### RAW DATA
★ ★ ★ ★ ★ ★ ★
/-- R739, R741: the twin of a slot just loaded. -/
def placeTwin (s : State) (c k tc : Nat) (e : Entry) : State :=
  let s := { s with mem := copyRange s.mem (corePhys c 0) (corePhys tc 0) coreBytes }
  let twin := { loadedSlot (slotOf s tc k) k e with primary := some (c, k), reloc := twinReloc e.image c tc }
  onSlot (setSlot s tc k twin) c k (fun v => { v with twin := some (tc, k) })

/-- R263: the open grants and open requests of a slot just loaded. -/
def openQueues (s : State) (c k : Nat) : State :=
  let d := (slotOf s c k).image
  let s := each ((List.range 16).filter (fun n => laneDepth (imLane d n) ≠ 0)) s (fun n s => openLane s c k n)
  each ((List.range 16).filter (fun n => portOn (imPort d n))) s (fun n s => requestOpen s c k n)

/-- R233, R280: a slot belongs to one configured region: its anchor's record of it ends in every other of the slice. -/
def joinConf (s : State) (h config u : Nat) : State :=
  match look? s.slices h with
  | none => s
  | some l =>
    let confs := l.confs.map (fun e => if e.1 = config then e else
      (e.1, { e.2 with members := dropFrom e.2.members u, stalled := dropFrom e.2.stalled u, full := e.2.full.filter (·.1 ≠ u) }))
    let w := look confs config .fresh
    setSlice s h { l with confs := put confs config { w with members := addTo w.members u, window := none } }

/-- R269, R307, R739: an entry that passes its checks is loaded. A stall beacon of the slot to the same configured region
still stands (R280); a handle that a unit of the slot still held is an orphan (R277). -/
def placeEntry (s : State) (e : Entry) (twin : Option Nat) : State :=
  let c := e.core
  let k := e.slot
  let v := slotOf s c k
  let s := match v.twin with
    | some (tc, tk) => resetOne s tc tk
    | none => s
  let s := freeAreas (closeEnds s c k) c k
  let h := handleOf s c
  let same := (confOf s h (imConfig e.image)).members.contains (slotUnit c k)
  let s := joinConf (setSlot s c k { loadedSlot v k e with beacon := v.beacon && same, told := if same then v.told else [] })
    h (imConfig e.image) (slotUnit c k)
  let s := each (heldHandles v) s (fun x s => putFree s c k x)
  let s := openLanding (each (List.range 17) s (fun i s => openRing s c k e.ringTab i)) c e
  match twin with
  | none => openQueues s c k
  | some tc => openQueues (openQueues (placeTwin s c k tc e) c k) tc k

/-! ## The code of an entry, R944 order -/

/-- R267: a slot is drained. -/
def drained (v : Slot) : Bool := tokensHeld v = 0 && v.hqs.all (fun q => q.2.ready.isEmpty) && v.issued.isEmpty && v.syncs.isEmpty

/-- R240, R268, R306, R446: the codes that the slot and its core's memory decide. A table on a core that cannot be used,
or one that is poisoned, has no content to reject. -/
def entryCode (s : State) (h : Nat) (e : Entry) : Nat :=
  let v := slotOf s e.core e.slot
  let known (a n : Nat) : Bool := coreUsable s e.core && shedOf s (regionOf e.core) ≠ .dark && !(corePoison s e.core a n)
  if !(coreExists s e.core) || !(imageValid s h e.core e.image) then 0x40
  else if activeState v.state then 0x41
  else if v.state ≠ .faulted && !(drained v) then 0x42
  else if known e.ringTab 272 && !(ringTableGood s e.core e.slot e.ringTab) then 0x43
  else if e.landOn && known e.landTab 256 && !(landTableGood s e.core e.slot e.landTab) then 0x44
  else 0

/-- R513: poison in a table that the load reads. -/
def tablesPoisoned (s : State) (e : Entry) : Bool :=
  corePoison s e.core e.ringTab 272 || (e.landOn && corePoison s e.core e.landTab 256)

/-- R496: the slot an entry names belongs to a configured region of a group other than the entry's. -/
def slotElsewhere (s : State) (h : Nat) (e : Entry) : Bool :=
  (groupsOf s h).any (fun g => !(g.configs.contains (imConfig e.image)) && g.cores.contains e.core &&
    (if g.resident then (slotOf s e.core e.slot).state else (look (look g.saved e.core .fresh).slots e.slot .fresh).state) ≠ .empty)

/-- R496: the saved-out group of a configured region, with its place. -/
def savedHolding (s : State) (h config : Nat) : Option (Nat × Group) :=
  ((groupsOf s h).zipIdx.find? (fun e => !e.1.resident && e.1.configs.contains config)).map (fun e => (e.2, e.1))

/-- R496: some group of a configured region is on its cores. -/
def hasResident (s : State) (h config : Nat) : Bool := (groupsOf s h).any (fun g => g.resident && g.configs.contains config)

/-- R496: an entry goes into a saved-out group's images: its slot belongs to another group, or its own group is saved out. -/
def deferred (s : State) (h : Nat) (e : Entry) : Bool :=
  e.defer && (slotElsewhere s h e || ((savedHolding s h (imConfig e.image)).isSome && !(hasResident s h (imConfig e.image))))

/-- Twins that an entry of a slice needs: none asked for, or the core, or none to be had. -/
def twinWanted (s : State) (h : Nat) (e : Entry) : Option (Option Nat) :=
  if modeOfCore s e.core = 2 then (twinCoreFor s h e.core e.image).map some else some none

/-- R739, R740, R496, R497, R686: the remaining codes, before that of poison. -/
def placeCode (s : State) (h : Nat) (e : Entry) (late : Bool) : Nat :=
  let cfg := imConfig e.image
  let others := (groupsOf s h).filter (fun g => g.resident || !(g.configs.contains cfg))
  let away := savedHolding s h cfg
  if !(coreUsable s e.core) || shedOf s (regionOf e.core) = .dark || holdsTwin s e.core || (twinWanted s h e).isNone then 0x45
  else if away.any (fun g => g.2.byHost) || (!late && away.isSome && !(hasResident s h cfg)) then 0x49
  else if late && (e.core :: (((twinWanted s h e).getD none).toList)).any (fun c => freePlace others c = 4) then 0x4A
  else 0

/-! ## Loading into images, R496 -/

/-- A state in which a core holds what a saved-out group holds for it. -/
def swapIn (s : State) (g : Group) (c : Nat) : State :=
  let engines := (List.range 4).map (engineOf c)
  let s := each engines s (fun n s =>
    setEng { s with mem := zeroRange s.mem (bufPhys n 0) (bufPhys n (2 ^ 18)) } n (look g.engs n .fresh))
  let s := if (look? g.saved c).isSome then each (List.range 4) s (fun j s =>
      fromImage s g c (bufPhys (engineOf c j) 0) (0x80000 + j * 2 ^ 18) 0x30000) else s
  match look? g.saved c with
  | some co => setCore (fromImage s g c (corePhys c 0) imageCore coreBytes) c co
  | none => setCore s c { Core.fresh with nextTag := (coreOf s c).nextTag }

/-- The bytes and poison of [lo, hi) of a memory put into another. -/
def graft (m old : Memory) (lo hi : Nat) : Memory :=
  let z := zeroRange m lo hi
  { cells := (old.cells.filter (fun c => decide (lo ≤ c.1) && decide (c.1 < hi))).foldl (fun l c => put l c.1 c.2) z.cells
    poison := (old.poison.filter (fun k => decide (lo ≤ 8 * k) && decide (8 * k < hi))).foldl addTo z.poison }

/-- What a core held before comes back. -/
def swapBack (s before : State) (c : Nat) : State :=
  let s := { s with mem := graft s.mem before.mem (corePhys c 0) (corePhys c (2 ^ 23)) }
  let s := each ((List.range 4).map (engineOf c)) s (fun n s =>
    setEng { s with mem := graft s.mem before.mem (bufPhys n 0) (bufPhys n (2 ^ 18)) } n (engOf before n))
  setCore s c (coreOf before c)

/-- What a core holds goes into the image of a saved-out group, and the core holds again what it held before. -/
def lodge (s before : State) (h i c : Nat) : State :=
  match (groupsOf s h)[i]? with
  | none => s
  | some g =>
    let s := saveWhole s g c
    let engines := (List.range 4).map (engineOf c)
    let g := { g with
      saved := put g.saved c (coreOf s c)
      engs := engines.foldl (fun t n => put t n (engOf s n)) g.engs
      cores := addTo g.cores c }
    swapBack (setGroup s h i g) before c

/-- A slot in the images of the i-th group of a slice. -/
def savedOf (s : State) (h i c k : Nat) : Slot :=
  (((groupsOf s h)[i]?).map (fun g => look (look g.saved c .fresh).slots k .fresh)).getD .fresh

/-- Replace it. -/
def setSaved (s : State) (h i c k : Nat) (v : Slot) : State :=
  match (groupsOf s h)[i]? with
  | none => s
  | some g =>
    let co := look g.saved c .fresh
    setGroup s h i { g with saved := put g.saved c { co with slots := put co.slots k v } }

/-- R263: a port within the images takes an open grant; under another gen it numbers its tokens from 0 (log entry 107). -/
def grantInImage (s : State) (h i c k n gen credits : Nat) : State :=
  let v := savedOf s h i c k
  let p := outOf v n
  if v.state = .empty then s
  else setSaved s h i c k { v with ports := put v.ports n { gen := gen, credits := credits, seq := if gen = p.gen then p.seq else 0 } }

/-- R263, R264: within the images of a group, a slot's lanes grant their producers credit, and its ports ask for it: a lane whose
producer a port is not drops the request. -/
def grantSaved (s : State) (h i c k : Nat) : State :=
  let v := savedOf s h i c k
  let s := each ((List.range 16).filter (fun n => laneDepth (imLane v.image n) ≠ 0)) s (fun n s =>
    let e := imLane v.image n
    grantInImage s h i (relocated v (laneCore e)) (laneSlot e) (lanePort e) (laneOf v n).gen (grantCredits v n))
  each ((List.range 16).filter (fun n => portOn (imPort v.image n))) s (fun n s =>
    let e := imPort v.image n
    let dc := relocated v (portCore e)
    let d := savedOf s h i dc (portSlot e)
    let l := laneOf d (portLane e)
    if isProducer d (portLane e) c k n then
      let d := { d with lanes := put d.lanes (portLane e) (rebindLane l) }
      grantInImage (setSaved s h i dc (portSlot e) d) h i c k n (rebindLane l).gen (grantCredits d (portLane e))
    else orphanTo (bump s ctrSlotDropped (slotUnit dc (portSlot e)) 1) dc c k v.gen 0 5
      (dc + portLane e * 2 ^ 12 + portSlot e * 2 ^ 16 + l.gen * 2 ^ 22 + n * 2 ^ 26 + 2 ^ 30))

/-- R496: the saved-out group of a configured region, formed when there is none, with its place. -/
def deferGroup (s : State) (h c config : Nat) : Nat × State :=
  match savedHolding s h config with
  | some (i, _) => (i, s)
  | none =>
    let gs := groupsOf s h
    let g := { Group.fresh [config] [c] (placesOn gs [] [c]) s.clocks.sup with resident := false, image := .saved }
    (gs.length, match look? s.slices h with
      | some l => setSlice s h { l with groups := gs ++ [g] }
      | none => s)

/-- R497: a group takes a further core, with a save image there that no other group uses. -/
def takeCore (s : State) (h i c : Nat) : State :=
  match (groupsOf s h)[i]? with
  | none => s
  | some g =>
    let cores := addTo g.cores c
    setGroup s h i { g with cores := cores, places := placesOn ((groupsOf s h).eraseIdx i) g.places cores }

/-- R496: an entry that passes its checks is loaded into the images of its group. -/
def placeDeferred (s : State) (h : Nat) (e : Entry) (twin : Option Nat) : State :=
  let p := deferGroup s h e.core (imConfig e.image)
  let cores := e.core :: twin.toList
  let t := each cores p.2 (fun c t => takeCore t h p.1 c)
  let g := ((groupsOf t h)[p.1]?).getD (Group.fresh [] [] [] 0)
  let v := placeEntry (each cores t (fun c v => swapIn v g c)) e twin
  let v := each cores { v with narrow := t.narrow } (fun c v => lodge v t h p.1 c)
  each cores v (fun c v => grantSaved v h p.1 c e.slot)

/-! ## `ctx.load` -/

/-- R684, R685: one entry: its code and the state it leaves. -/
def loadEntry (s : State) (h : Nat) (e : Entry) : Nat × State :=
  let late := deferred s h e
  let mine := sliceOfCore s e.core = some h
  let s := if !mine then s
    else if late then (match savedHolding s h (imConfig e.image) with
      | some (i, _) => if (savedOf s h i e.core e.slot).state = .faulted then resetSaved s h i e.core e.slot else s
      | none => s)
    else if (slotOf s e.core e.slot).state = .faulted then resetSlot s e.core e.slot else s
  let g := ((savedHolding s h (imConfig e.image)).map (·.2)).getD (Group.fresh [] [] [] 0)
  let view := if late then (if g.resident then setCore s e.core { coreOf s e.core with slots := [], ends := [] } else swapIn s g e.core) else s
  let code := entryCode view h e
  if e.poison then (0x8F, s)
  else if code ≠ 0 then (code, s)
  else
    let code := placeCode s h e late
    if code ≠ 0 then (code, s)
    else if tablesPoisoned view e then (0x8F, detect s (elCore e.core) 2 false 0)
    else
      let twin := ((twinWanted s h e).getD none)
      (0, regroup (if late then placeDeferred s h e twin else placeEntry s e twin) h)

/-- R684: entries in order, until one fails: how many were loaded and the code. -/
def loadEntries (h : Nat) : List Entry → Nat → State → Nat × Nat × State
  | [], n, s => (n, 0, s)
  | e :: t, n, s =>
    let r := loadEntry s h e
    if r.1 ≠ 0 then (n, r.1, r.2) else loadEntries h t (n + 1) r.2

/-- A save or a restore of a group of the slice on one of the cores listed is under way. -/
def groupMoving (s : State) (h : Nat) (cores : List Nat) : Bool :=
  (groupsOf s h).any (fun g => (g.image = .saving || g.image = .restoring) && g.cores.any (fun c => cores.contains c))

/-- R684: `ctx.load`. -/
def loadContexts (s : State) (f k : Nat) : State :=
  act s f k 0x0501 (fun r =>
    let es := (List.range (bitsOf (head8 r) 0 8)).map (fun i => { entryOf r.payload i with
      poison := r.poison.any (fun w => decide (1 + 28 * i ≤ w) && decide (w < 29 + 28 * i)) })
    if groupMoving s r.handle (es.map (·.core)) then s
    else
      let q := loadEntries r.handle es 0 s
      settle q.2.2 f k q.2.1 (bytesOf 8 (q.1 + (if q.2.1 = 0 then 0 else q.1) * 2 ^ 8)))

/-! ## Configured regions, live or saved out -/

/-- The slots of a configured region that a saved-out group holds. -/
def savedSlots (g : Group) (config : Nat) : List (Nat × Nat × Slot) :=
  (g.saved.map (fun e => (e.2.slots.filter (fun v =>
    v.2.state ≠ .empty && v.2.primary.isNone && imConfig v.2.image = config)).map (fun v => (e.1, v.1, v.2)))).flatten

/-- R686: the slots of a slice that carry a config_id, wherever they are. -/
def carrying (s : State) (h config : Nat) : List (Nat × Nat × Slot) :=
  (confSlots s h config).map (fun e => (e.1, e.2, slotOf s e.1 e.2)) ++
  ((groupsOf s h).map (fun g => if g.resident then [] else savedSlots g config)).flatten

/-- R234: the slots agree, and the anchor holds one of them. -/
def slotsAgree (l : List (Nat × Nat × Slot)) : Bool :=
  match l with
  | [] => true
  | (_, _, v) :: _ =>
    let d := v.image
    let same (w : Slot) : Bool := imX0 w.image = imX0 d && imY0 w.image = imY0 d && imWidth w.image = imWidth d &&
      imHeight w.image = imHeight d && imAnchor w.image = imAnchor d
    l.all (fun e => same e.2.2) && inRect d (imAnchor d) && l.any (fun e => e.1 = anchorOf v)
★ ★ ★ ★ ★ ★ ★
### YOUR ASSIGNMENT
Within the material above, the line with "match twin with" opens the range and the line with "def slotElsewhere (s" closes it; reproduce that range word for word.

### TASK ANSWER
  match twin with
  | none => openQueues s c k
  | some tc => openQueues (openQueues (placeTwin s c k tc e) c k) tc k

/-! ## The code of an entry, R944 order -/

/-- R267: a slot is drained. -/
def drained (v : Slot) : Bool := tokensHeld v = 0 && v.hqs.all (fun q => q.2.ready.isEmpty) && v.issued.isEmpty && v.syncs.isEmpty

/-- R240, R268, R306, R446: the codes that the slot and its core's memory decide. A table on a core that cannot be used,
or one that is poisoned, has no content to reject. -/
def entryCode (s : State) (h : Nat) (e : Entry) : Nat :=
  let v := slotOf s e.core e.slot
  let known (a n : Nat) : Bool := coreUsable s e.core && shedOf s (regionOf e.core) ≠ .dark && !(corePoison s e.core a n)
  if !(coreExists s e.core) || !(imageValid s h e.core e.image) then 0x40
  else if activeState v.state then 0x41
  else if v.state ≠ .faulted && !(drained v) then 0x42
  else if known e.ringTab 272 && !(ringTableGood s e.core e.slot e.ringTab) then 0x43
  else if e.landOn && known e.landTab 256 && !(landTableGood s e.core e.slot e.landTab) then 0x44
  else 0

/-- R513: poison in a table that the load reads. -/
def tablesPoisoned (s : State) (e : Entry) : Bool :=
  corePoison s e.core e.ringTab 272 || (e.landOn && corePoison s e.core e.landTab 256)

/-- R496: the slot an entry names belongs to a configured region of a group other than the entry's. -/
def slotElsewhere (s : State) (h : Nat) (e : Entry) : Bool :=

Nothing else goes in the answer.